Eddie Ray Routh, the former marine and Iraq war veteran struggling with Post Traumatic Stress Disorder, has been found guilty of the murder of former Navy Seal marksman Chris Kyle and his friend Chad Littlefield. Routh, who shot the "American Sniper" and his friend two years ago, has been sentenced to life in prison after the jury rejected his claims of being legally insane at the time.
The 27-year-old's murder trial has been of widespread interest, partly owing to the Oscar-nominated film "American Sniper", which based on Kyle's memoir about his four Iraq tours. The war veteran had confessed to murdering both the victims soon after he was arrested and all the jury members had to determine if he "intentionally and willingly" killed the pair, and whether he knew what he did was wrong.
The nine-day trial included emotional testimonies from Kyle's wife Taya Kyle and Chad's mother Judy Littlefield, graphic photos from the crime scene, Routh's confession to police and details into his mental troubles after leaving the military, reports The New York Times.
After serving in the Marines, Routh was diagnosed with PTSD and psychosis, with relatives also testifying that he had been suicidal and paranoid in the months before the shooting.
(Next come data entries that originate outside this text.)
/-! ### Restore (R301 to R303) -/

/-- A gang of a restored crew gets a slot on its new core, has what it had published and read behind it there, and claims or waits for
the stair unit (R238, R289, R301). -/
def restoreGang (s : State) (core gid : Nat) : State :=
  let slot := freeSlot s core
  let s1 := modGang s gid fun g =>
    { g with core := core, slot := slot,
             splits := g.splits.map fun p => (p.1, { refreshed s.mem.seq .pk p.2 with line := none, last := s.ctl.clock }) }
  match tget s1.gangs gid with
  | some g =>
    if regionState g == 2 && g.status != .ended then
      match claimStair s1 core gid with
      | some s2 => s2
      | none => waitStair s1 core gid
    else s1
  | none => s1

/-- A crew of a restored cohort comes to its new core, which refreshes at every scope (R238, R301; log entry 48). -/
def restoreCrew (s : State) (cl wid : Nat) : State :=
  match tget s.crews wid with
  | none => s
  | some w =>
    let core := cl * 4 + w.index
    let s1 := modCrew s wid fun x => { x with core := core }
    if w.ended then s1 else refreshCore (w.gangs.foldl (fun s g => restoreGang s core g) s1) core .sy

/-- A saved cohort stands on a cluster again with its image (R301); its gangs have no place there until each has been given a slot. -/
def replaceCohort (s : State) (cid : Nat) (c : Cohort) (cl : Nat) : State :=
  let s0 := match launchOf s c.range with
    | some l => takeRatio s cl l
    | none => s
  let s1 := { s0 with gangs := s0.gangs.map fun e => if e.2.cohort == cid then (e.1, { e.2 with core := noCore }) else e }
  let (q, s2) := freshId s1
  let s3 := modCohort s2 cid fun x =>
    { x with cluster := cl, saved := false, savedAttic := [], answers := [], seq := q, ratio := (getCluster s2 cl).ratio }
  let s4 := if c.attic then modCluster s3 cl fun x => { x with attic := c.savedAttic, atticOlds := [], atticHolder := some cid } else s3
  c.crews.foldl (fun s w => restoreCrew s cl w) s4

/-- A saved cohort is placed again: what fell due while it was out is delivered, and answers to its records take effect (R301, R302). -/
def restoreCohort (s : State) (cid : Nat) (c : Cohort) (cl : Nat) : State :=
  let s1 := c.answers.foldl takeAnswer (replaceCohort s cid c cl)
  cleanReservations (endReservation (rdvTest (deliverWakes s1) cid) cid cl)

/-- COHORT_RESTORE (R301): unless a record of a higher effective level, or another saved cohort before this one, can be placed (R242, R246). -/
def execCohortRestore (cohort : Nat) (s : State) : Outcome :=
  match tget s.cohorts cohort with
  | none => .next s
  | some c =>
    match cohortRange s c with
    | none => .next s
    | some r =>
      let first := (queued s c.part r.die).any (fun e => decide (r.level < effLevel e.2) && couldPlace s e.1 e.2) || !firstRestorable s cohort
      match pickRestore s cohort c r with
      | none => .next s
      | some cl =>
        if c.saved && !c.ended && partRuns s c.part && !first && clusterAwake s cl then
          .next (bumpFree (activate (restoreCohort s cohort c cl) cl))
        else .next s

/-! ### Records held for a full queue area, and messages (R192, R241, R258) -/

/-- A held record is not one that waits for the quantum end of a launch (R241). -/
def entersFree (s : State) (rid : Option Nat) : Bool :=
  match rid with
  | none => true
  | some r => (tget s.ranges r).all (·.done)

/-- HELD_RECORD_ENTRY (R241): the first record that a die's queue has room for, in serving order; those of a deterministic launch
enter at its quantum end. -/
def execHeldRecordEntry (part die : Nat) (s : State) : Outcome :=
  match (tget s.parts part).bind fun p => p.heldPlacements.find? fun h => h.1 == die with
  | none => .next s
  | some h =>
    if entersFree s h.2.2 && queueTakes s part die 1 then
      let s1 := (placeRange s part die h.2.1 none false).2
      .next (bumpFree (modPart s1 part fun q => { q with heldPlacements := q.heldPlacements.erase h }))
    else .next s

/-- A message at its destination waits in the port buffer while the queue area of its die is full, or its Pantry's queue (R241, R256). -/
def arriveMessage (s : State) (m : Message) : State :=
  match tget s.parts m.part with
  | none => s
  | some p =>
    if (p.portMessages.any fun x => x.die == m.die) || !queueTakes s m.part m.die 1 || queueFull s (messageHome m) then
      modPart s m.part fun q => { q with portMessages := q.portMessages ++ [m] }
    else sendDelivery s m

/-- A message of a deterministic launch is delivered at the commit (R192, R258). -/
def deliverNow (s : State) (m : Message) : State :=
  match tget s.parts m.part with
  | none => s
  | some p =>
    if (p.portMessages.any fun x => x.die == m.die) || !queueTakes s m.part m.die 1 then
      modPart s m.part fun q => { q with portMessages := q.portMessages ++ [m] }
    else deliverMessage s m

/-- PORT_BUFFER_MESSAGE_ENTRY (R241). -/
def execPortBufferMessageEntry (part die : Nat) (s : State) : Outcome :=
  match (tget s.parts part).bind fun p => p.portMessages.find? fun m => m.die == die with
  | none => .next s
  | some m =>
    if queueTakes s part die 1 then
      .next (bumpFree (sendDelivery (modPart s part fun q => { q with portMessages := q.portMessages.erase m }) m))
    else .next s

/-- Event 7: a fabric message is dropped (R339, R353). -/
def messageDropped (s : State) (part entry : Nat) (frame : DWord) : State := postEvent s 7 part (bytesLE 8 entry ++ bytesLE 8 frame.toNat)

/-- The bytes of a message: its record and its payload (R192). -/
def messageBytes : Nat := 96

/-- An earlier message of the same gang to the same die is still on its way (R192). -/
def behindEarlier (s : State) (m : Message) : Bool :=
  s.messages.any fun x => x.2.gang == m.gang && x.2.die == m.die && x.2.peer == m.peer && decide (x.2.seq < m.seq)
He had given puzzling explanations for the dual murder; he reportedly feared Kyle and Littlefield were trying to take his soul. He also said he did not like that Kyle did not shake his hand when they met and the two did not talk to him during the drive to the range.
However, the mental health experts who examined Routh revealed to the jurors that he had not been directly involved in combat in Iraq and that he had lied about putting the bodies of babies in a mass grave in Haiti. Experts who evaluated him for the trial also testified that he was not insane and questioned whether he had exaggerated the trauma he experienced to get disability benefits.
The jury of 10 women and two men took just over two hours to convict Routh, in the murder of 38-year-old Kyle and 35-year-old Littlefield on 2 February, 2013. With the death penalty off the table, judge issued life in prison without parole to Routh just minutes after the verdict was announced.